START Exercise data

-- ==== Sys2Proof/Machine/Saves.lean ====
section
/-! DEFINITION. Saving and restoring contexts, suspension, donation limits and auto-swap (R221, R255 to R272, R345, R346). -/
namespace Sys2Proof.Machine

/-! ### What a context still has in flight -/

/-- Engines that run a task or panel of context `c`. -/
def State.ctxEngines (s : State) (c : Nat) : List Nat :=
  (s.dl.engines.filter fun e => match e.2.job with | some l => decide (l.ctx = c) | none => false).map Prod.fst

/-- The lowest suspend record of context `c` that is free (R257). -/
def State.freeSuspRec (s : State) (c : Nat) : Option Nat :=
  let r : Reg := ⟨.ctxSusp, c, 0⟩
  let used := (s.ctx c).suspUsed
  ((List.range (min (s.fld r 0 16) (used.length + 1))).map fun j => s.fld r 18 46 * 2 ^ 18 + j * 2 ^ 18).find? fun a => !decide (a ∈ used)

/-- SUSPEND is sent on an engine's cell port, with a record; the engine is held for a trump entry, if there is one (R256, R257). -/
def State.orderSuspend (s : State) (e addr : Nat) (trump : Option Nat) : State :=
  match (s.eng e).job with
  | none => s
  | some l =>
    ((s.updCtx l.ctx fun x => { x with suspUsed := insertNat addr x.suspUsed }).updEng e fun x =>
      { x with susp := some (s.now, addr, trump) }).emit (.suspendOrder e addr)

/-- The task of engine `e` may be suspended: not an LE task, not being ended or suspended already, without a granted combine
turn, and not of a trick that its context's save lets run to its end (R159, R256, R260). -/
def State.suspendable (s : State) (e : Nat) : Bool :=
  let x := s.eng e
  match x.job with
  | none => false
  | some l => !isLE e && x.drain.isNone && x.reset.isNone && x.susp.isNone && !x.turnHeld && !(s.saveOn l.ctx && s.trickNode 16 l.key)

/-! ### Steps 1 to 5 of a save (R260) -/

/-- A slot bound to the context stops at a descriptor boundary (R164). -/
def Slot.stopForSave (x : Slot) : Slot :=
  match x.st with
  | .idle | .fetching => { x with st := .saved, wasIdle := decide (x.st = .idle), idleCheck := false }
  | _ => x

/-- Undrawn panels of node `k` that stand in shares. -/
def State.sharePanels (s : State) (k : Nat) : List Nat :=
  s.dl.dealers.flatMap fun d => (d.2.shares.filter fun (h : Share) => decide (h.key = k)).flatMap fun (h : Share) => runsPanels h.undrawn

/-- A node's hand, backlog and offer entries go back to the hub, and its undrawn panels to the node (step 3). -/
def State.withdrawNode (s : State) (k : Nat) : State :=
  let back := s.sharePanels k
  let held := (s.dl.dealers.flatMap fun d => d.2.confirmed).filterMap fun h => if h.1 = k then some h.2 else none
  let s := s.each held fun s e => s.updEng e fun x => { x with held := none }
  let keep (h : HandEnt) : Bool := decide (h.key ≠ k) || h.susp.isSome
  let give (h : Share) : Share := if h.key = k then { h with undrawn := [], size := h.size - runsCount h.undrawn } else h
  let dl : Dealing := s.dl.mapDealers fun d =>
    { d with
      hands := d.hands.filter keep, confirmed := d.confirmed.filter (fun h => decide (h.1 ≠ k)),
      shares := (d.shares.map give).filter fun h => decide (h.key ≠ k) || decide (h.running ≠ []) || h.reported }
  let s := { s with dl := { dl with
    leHand := dl.leHand.filter (fun h => decide (h.key ≠ k)),
    backlog := (dl.backlog.map fun (x : Nat × List Nat) => (x.1, x.2.filter (· ≠ k))).filter (fun x => decide (x.2 ≠ [])),
    offerWait := dl.offerWait.filter (· ≠ k),
    offers := dl.offers.map fun (o : Offer) => if o.key = k then o.cancel else o } }
  s.updNode k fun (n : Node) =>
    { n with runs := if back = [] then n.runs else some (back.foldl (fun a p => runsAdd p a) (n.runs.getD []))
             place := if n.place = .engine ∨ n.place = .unit then n.place else .hub }

/-- A WAIT node of a context being saved is unregistered (R221). -/
def State.unregister (s : State) (k : Nat) : State :=
  if (s.node k).d.kind = .wait then
    { s with sy := { s.sy with
      recWait := s.sy.recWait.filter (fun (x : Nat × BitVec 64) => decide (x.1 ≠ k)),
      xlatWait := s.sy.xlatWait.filter (fun q => decide (q.src ≠ .node k)),
      objs := s.sy.objs.map fun o => (o.1, { o.2 with waiters := o.2.waiters.filter fun w => w.engine || decide (w.who ≠ k) }) } }
  else s

/-- Every node of `c` that the save holds goes back to the hub, and its waits are unregistered. -/
def State.withdrawAll (s : State) (c : Nat) : State :=
  (s.each ((s.ctxNodes c).filter s.saveHolds) fun s k => (s.withdrawNode k).unregister k).pruneOffers

/-- A save of context `c` starts. -/
def State.startSave (s : State) (c : Nat) (suspend auto : Bool) : State :=
  let s := s.updCtx c fun x => { x with st := .saving, saveSuspend := suspend, saveAuto := auto }
  let s := (s.bump (ctxCnt c 3) 1).disturb 5
  let s := s.each (s.slotsOf c) fun s n => s.updSlot n Slot.stopForSave
  let s := s.withdrawAll c
  let s := if suspend then
      s.each ((s.ctxEngines c).filter s.suspendable) fun s e =>
        match s.freeSuspRec c with
        | none => s
        | some a => s.orderSuspend e a none
    else s
  (s.refuseCalls c).checkDonations

/-! ### A write of GS_CTX_CTRL (R259, R260, R261, R345) -/

/-- REARM: the context becomes RESIDENT with empty windows. -/
def State.rearmCtx (s : State) (c : Nat) : State :=
  let s := s.updCtx c fun x => { x with st := .resident, fault := none, torn := false, keptNodes := [], keptSusp := [], savedCrc := none }
  s.setReg ⟨.ctxStatus, c, 0⟩ (s.reg ⟨.ctxStatus, c, 0⟩ &&& ~~~(1 : BitVec 64))

/-- RESTORE: the image is read next. -/
def State.startRestore (s : State) (c : Nat) : State := (s.updCtx c fun x => { x with st := .restoring }).disturb 5

/-- A write that asks for an action its state does not allow is ignored whole. -/
def State.writeCtxCtrl (s : State) (c : Nat) (v : BitVec 64) : State :=
  let x := s.ctx c
  let r : Reg := ⟨.ctxCtrl, c, 0⟩
  match bit v 8, bit v 9, bit v 10 with
  | false, false, false => s.plainWrite r v
  | true, false, false =>
    if x.st = .resident then (s.plainWrite r v).startSave c (bit v 16) false else s.gsErr 1
  | false, true, false => if x.st = .saved then (s.plainWrite r v).startRestore c else s.gsErr 1
  | false, false, true =>
    if x.st = .faulted ∧ x.torn ∧ s.residents < 64 then (s.plainWrite r v).rearmCtx c else s.gsErr 1
  | _, _, _ => s.gsErr 1

/-! ### When a save may write its image -/

/-- Nothing of context `c` is at work any more but what the image holds (steps 2, 4 and 5), and no SIGNAL of it stands READY
(R229). -/
def State.saveSettled (s : State) (c : Nat) : Bool :=
  let mine (k : Nat) : Bool := decide (nkCtx k = c)
  decide (s.ctxEngines c = []) && !(s.dl.engines.any fun e => match e.2.held with | some k => mine k | none => false) &&
  !(s.dl.starts.any fun x => decide (x.2.ctx = c)) && !(s.dl.reports.any fun r => decide (r.job.ctx = c)) &&
  !(s.dl.dealers.any fun d => d.2.shares.any fun (h : Share) => mine h.key && h.reported) &&
  !(s.rs.ros.any fun x => match x.2.trick with | some t => mine t.anchor | none => false) &&
  !(match s.gs.fan with | some w => mine w.node | none => false) &&
  !(s.sy.xlatWait.any fun q => match q.src with | .node k => mine k | _ => false) &&
  !(s.gs.resIn.any fun u => mine u.node || (match u.src with | some k => mine k | none => false)) &&
  !(s.gs.armed.any mine) && !(s.gs.hubReady.any mine) &&
  !((s.ctxNodes c).any fun k =>
    let n := s.node k
    n.sent || n.ending || (decide (n.st = .ready) && decide (n.d.kind = .signal)) || (decide (n.st = .active) && decide (n.d.kind = .sprout) && decide (n.place = .unit)))

/-! ### The save image (R262 to R264) -/

def GateState.code : GateState → Nat
  | .unarmed => 0 | .armed => 1 | .primaryWon => 2 | .fallbackTaken => 3

def GateState.ofCode : Nat → GateState
  | 1 => .armed | 2 => .primaryWon | 3 => .fallbackTaken | _ => .unarmed

def CtxState.code : CtxState → Nat
  | .unused => 0 | .resident => 1 | .saving => 2 | .saved => 3 | .restoring => 4 | .faulted => 5

/-- A byte string made up to a multiple of 64 bytes. -/
def pad64 (bs : List Byte) : List Byte := bs ++ zeros ((64 - bs.length % 64) % 64)

/-- The undrawn panels that a node's record carries. -/
def Node.savedRuns (n : Node) : Runs :=
  if n.d.isKitty then
    match n.st with
    | .ready | .parked | .active => n.undealt
    | _ => []
  else []

/-- The index of a command in its slot's table of open commands. -/
def State.openIdx (s : State) (q : Nat × Nat) : Nat := ((s.openCmds q.1).takeWhile (· ≠ q.2)).length

/-- A 64-byte node record; `off` is the byte offset of its runs in the run section. -/
def State.nodeRecord (s : State) (k off : Nat) : List Byte :=
  let n := s.node k
  let rs := n.savedRuns
  let rel := n.release.getD (0, 0)
  let res := n.res.getD (0, 0)
  let aux : Nat × Nat := match n.d.kind with
    | .loop => (n.trip.getD 0, 0)
    | .gate => (n.relTick % 2 ^ 20 + n.gst.code * 2 ^ 28, rel.1 % 2 ^ 48)
    | .sprout => (0, res.1 % 2 ^ 20 + res.2 % 2 ^ 22 * 2 ^ 22)
    | .wait => (0, n.ord)
    | _ => if n.d.isKitty then (rs.length, off) else (0, 0)
  n.d.encode ++
  leBytes 4 (nkIdx k + n.st.code * 2 ^ 20 + n.dealt.toNat * 2 ^ 24 + (decide (s.suspsOf k ≠ [])).toNat * 2 ^ 25) ++
  leBytes 2 n.pri.v.toNat ++ leBytes 2 n.epoch ++ leBytes 4 n.iter ++ leBytes 4 aux.1 ++ leBytes 8 aux.2 ++
  leBytes 4 (match n.cmd with | some q => q.1 % 256 + s.openIdx q % 1024 * 2 ^ 8 | none => 0) ++ zeros 4

def State.nodeSection (s : State) : List Nat → Nat → List Byte
  | [], _ => []
  | k :: ks, off => s.nodeRecord k off ++ s.nodeSection ks (off + 4 * (s.node k).savedRuns.length)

END Exercise data

*What you need to do*
Print again the lines of the entries above that fall between the line holding "offerWait := dl.offerWait.filter" and the line holding "a) (n.runs.getD []))", inclusive, exactly as they stand.

*Answer area*
    offerWait := dl.offerWait.filter (· ≠ k),
    offers := dl.offers.map fun (o : Offer) => if o.key = k then o.cancel else o } }
  s.updNode k fun (n : Node) =>
    { n with runs := if back = [] then n.runs else some (back.foldl (fun a p => runsAdd p a) (n.runs.getD []))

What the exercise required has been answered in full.